* [What is being asked]: Find and copy the lines in the records beneath this task that contain the word "BitVec".

★ ★ ★ ★

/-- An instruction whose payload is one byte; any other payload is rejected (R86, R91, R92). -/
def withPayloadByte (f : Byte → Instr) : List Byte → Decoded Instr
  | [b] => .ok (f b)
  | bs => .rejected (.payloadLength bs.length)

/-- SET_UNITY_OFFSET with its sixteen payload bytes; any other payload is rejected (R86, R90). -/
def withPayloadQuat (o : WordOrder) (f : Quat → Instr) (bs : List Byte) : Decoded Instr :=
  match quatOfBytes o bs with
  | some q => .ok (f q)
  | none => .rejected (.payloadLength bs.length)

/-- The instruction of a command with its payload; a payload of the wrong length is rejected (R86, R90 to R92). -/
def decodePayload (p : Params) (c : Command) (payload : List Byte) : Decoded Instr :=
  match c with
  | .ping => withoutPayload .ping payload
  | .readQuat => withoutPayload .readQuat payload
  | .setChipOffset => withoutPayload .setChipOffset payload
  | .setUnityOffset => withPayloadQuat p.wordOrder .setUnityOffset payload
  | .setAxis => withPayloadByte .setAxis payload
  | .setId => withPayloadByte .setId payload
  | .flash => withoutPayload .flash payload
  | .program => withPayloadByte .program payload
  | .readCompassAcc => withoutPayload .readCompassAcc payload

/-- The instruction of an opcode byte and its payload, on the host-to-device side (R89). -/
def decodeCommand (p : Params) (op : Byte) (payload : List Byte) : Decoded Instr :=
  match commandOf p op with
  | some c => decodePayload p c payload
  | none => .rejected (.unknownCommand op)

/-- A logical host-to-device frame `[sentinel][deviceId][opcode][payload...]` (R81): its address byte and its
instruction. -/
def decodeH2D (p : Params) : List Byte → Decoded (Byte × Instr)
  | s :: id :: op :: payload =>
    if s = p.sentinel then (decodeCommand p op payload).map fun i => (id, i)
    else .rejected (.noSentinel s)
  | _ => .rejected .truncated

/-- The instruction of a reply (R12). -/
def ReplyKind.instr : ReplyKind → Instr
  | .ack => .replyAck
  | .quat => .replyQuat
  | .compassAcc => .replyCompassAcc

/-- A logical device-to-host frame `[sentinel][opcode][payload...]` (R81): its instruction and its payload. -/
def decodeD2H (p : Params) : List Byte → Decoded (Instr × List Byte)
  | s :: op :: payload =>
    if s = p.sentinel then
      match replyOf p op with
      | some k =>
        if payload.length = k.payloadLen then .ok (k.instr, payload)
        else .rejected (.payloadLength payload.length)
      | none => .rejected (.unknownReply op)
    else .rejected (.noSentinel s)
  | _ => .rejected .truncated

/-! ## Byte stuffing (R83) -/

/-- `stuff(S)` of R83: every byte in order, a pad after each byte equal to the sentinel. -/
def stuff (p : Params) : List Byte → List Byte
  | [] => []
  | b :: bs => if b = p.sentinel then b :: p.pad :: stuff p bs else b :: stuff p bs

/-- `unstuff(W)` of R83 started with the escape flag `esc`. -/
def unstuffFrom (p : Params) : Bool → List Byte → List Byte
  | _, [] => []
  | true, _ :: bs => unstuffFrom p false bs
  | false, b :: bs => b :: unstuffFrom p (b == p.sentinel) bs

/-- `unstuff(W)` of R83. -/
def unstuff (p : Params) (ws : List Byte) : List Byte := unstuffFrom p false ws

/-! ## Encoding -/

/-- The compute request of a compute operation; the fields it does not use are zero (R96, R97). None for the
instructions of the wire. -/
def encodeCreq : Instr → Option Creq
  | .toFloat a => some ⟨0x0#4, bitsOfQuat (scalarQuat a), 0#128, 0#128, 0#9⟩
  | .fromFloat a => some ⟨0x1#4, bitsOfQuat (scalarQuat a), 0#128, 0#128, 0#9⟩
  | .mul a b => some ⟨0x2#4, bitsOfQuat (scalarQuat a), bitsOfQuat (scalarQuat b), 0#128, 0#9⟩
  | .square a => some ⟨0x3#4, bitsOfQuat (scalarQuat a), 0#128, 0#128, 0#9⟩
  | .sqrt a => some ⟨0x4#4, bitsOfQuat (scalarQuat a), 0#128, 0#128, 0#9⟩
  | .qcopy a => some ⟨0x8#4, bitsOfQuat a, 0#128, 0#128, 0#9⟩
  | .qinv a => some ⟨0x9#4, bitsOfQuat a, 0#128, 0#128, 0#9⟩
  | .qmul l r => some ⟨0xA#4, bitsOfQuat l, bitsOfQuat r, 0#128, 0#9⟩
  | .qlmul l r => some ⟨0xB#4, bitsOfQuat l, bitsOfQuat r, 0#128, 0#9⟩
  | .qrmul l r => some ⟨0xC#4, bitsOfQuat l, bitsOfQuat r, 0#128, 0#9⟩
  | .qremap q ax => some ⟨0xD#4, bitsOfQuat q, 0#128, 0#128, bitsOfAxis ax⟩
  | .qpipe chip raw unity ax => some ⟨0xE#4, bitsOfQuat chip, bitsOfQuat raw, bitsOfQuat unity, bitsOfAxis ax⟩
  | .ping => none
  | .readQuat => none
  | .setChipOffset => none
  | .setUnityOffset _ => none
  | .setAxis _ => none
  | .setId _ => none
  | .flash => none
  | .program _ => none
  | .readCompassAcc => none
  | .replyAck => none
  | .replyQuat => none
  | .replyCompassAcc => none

★ ★ ★ ★

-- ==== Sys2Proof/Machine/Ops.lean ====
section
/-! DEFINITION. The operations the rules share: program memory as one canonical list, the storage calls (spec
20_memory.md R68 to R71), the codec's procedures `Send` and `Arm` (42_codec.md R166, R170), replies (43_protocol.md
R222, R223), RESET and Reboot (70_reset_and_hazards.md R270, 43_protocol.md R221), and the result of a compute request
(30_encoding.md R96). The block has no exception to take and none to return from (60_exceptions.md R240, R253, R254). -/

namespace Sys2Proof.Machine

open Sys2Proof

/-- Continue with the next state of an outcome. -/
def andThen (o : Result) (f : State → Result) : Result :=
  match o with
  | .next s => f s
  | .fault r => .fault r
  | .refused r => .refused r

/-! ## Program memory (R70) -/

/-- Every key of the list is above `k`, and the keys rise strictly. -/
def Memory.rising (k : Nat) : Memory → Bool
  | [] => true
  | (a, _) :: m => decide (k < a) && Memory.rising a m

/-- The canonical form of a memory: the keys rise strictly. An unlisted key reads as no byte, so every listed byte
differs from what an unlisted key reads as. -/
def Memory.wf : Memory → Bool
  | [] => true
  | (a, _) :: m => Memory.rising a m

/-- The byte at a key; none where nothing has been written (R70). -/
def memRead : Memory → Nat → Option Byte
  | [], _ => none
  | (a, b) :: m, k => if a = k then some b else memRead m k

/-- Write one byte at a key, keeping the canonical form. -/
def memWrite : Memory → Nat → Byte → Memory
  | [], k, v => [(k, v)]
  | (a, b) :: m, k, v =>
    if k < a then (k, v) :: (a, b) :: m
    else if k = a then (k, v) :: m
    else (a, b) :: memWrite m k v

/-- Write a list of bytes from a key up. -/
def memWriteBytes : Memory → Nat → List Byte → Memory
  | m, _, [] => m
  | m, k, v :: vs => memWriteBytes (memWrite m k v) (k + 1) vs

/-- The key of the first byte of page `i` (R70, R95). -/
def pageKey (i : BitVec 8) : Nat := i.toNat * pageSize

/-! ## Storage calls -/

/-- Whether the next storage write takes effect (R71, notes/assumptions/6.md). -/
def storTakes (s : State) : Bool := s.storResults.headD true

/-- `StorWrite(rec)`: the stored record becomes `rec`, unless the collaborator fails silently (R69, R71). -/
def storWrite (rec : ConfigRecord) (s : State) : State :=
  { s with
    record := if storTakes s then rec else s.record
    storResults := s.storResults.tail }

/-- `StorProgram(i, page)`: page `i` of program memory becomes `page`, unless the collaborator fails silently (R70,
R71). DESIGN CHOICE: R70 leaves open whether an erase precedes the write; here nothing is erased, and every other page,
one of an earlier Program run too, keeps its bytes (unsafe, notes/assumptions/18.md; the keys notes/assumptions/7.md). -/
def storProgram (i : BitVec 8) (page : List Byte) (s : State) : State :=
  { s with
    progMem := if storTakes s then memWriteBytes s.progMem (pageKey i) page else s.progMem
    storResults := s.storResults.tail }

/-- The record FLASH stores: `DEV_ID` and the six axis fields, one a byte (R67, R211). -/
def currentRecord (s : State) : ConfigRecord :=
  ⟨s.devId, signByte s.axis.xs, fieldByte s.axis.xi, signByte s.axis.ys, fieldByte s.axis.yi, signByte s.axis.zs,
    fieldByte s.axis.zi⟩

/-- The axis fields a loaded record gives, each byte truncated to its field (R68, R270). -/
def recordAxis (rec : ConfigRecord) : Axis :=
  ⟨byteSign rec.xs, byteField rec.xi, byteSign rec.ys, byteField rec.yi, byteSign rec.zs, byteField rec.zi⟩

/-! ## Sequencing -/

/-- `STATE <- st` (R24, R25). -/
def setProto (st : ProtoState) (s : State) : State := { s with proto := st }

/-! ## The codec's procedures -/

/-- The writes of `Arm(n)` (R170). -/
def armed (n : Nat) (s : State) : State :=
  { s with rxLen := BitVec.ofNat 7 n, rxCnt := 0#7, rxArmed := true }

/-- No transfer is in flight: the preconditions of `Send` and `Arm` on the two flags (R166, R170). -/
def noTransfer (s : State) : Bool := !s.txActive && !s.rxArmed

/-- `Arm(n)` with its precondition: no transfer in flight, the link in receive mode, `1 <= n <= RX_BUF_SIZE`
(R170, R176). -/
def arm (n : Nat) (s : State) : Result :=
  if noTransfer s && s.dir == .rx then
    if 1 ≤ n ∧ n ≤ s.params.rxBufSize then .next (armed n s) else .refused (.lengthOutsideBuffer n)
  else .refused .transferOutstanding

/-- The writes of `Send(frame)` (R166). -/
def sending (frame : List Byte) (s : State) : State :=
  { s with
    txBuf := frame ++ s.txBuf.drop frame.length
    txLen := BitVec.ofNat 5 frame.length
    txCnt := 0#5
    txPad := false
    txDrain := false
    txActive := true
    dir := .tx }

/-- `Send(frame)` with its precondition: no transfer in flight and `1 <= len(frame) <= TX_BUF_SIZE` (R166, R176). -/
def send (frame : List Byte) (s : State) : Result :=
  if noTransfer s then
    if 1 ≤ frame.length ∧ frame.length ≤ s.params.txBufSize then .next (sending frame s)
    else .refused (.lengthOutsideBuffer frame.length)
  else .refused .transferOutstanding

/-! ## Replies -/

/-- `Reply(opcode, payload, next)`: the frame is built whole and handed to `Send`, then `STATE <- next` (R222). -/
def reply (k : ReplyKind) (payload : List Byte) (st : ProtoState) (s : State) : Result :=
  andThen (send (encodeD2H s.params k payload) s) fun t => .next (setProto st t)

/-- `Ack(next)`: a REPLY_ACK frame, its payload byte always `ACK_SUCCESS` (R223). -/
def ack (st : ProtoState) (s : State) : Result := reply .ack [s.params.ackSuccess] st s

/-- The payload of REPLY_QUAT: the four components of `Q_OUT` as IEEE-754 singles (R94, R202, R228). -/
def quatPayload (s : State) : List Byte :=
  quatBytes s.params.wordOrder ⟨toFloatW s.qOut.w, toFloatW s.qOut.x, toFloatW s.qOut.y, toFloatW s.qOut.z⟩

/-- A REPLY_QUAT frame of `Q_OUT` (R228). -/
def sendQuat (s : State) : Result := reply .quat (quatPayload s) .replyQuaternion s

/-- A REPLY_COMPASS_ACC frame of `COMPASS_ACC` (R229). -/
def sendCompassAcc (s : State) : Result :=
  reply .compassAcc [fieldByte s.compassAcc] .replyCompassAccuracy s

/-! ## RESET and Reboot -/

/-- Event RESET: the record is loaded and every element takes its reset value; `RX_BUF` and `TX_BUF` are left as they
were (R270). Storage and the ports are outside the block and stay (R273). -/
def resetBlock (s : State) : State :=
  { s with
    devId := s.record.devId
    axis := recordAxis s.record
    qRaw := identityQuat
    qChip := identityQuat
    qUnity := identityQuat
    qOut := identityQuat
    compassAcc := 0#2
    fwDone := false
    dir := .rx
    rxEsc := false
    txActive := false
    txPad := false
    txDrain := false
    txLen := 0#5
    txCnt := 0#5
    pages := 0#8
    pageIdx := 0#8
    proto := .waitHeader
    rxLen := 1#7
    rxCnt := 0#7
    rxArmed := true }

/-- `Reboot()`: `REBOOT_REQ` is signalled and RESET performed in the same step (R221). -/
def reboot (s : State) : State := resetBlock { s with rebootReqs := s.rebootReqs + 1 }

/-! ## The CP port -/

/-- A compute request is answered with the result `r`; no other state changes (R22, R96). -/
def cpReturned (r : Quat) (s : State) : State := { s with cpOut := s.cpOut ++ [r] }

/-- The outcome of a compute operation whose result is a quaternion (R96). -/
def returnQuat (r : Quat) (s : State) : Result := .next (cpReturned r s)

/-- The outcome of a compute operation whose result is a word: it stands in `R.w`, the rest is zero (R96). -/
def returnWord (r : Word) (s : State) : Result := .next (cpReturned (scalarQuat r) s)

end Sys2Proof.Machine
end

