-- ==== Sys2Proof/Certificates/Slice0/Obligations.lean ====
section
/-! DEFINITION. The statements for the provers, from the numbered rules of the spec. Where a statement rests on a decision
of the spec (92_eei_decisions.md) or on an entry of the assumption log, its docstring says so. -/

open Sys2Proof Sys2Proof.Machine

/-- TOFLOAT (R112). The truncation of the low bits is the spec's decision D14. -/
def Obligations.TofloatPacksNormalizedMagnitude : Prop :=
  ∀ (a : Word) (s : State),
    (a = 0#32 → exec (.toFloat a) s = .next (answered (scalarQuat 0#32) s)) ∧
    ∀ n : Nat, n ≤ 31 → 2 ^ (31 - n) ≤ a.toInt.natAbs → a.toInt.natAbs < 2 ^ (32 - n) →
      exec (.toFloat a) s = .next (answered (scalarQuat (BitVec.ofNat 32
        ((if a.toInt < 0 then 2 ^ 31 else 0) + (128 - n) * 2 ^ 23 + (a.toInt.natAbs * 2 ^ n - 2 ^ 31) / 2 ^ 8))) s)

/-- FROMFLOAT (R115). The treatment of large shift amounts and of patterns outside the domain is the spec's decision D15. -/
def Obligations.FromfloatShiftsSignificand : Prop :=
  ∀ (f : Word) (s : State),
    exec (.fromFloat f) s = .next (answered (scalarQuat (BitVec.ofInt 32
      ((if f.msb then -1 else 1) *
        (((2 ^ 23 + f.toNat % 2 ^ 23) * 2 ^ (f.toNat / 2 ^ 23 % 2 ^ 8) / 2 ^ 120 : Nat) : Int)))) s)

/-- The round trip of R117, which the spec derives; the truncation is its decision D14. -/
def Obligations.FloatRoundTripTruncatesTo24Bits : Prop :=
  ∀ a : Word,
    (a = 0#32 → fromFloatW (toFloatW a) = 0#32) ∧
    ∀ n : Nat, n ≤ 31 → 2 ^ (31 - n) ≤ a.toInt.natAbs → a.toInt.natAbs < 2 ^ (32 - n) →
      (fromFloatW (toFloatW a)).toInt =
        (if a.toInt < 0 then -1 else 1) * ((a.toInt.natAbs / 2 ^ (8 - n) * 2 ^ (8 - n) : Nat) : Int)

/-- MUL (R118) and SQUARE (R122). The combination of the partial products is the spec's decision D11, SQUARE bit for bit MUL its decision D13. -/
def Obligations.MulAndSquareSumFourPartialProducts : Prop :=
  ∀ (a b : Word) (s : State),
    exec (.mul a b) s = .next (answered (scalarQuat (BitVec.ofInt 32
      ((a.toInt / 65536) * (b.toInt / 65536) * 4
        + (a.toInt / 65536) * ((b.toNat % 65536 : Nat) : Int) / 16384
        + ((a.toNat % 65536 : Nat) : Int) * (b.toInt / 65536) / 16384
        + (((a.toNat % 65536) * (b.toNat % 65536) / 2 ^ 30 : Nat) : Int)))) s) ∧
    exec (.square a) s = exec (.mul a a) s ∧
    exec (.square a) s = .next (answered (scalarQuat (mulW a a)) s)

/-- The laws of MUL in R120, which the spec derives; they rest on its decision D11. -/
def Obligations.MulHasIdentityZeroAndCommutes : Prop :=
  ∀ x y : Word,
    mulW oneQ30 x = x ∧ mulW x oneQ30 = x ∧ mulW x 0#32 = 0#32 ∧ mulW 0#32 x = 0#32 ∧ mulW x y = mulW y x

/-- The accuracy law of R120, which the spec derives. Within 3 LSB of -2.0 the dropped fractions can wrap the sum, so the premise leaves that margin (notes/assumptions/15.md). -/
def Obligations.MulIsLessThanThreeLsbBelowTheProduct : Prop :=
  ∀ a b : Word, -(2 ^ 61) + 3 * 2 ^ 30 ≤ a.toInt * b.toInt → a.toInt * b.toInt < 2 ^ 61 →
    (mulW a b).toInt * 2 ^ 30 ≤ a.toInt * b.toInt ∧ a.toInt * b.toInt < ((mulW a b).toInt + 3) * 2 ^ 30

★ ★ ★ ★

* [Solution below]:
def pageKey (i : BitVec 8) : Nat := i.toNat * pageSize
def storProgram (i : BitVec 8) (page : List Byte) (s : State) : State :=
  { s with rxLen := BitVec.ofNat 7 n, rxCnt := 0#7, rxArmed := true }
    txLen := BitVec.ofNat 5 frame.length
      exec (.toFloat a) s = .next (answered (scalarQuat (BitVec.ofNat 32
    exec (.fromFloat f) s = .next (answered (scalarQuat (BitVec.ofInt 32
    exec (.mul a b) s = .next (answered (scalarQuat (BitVec.ofInt 32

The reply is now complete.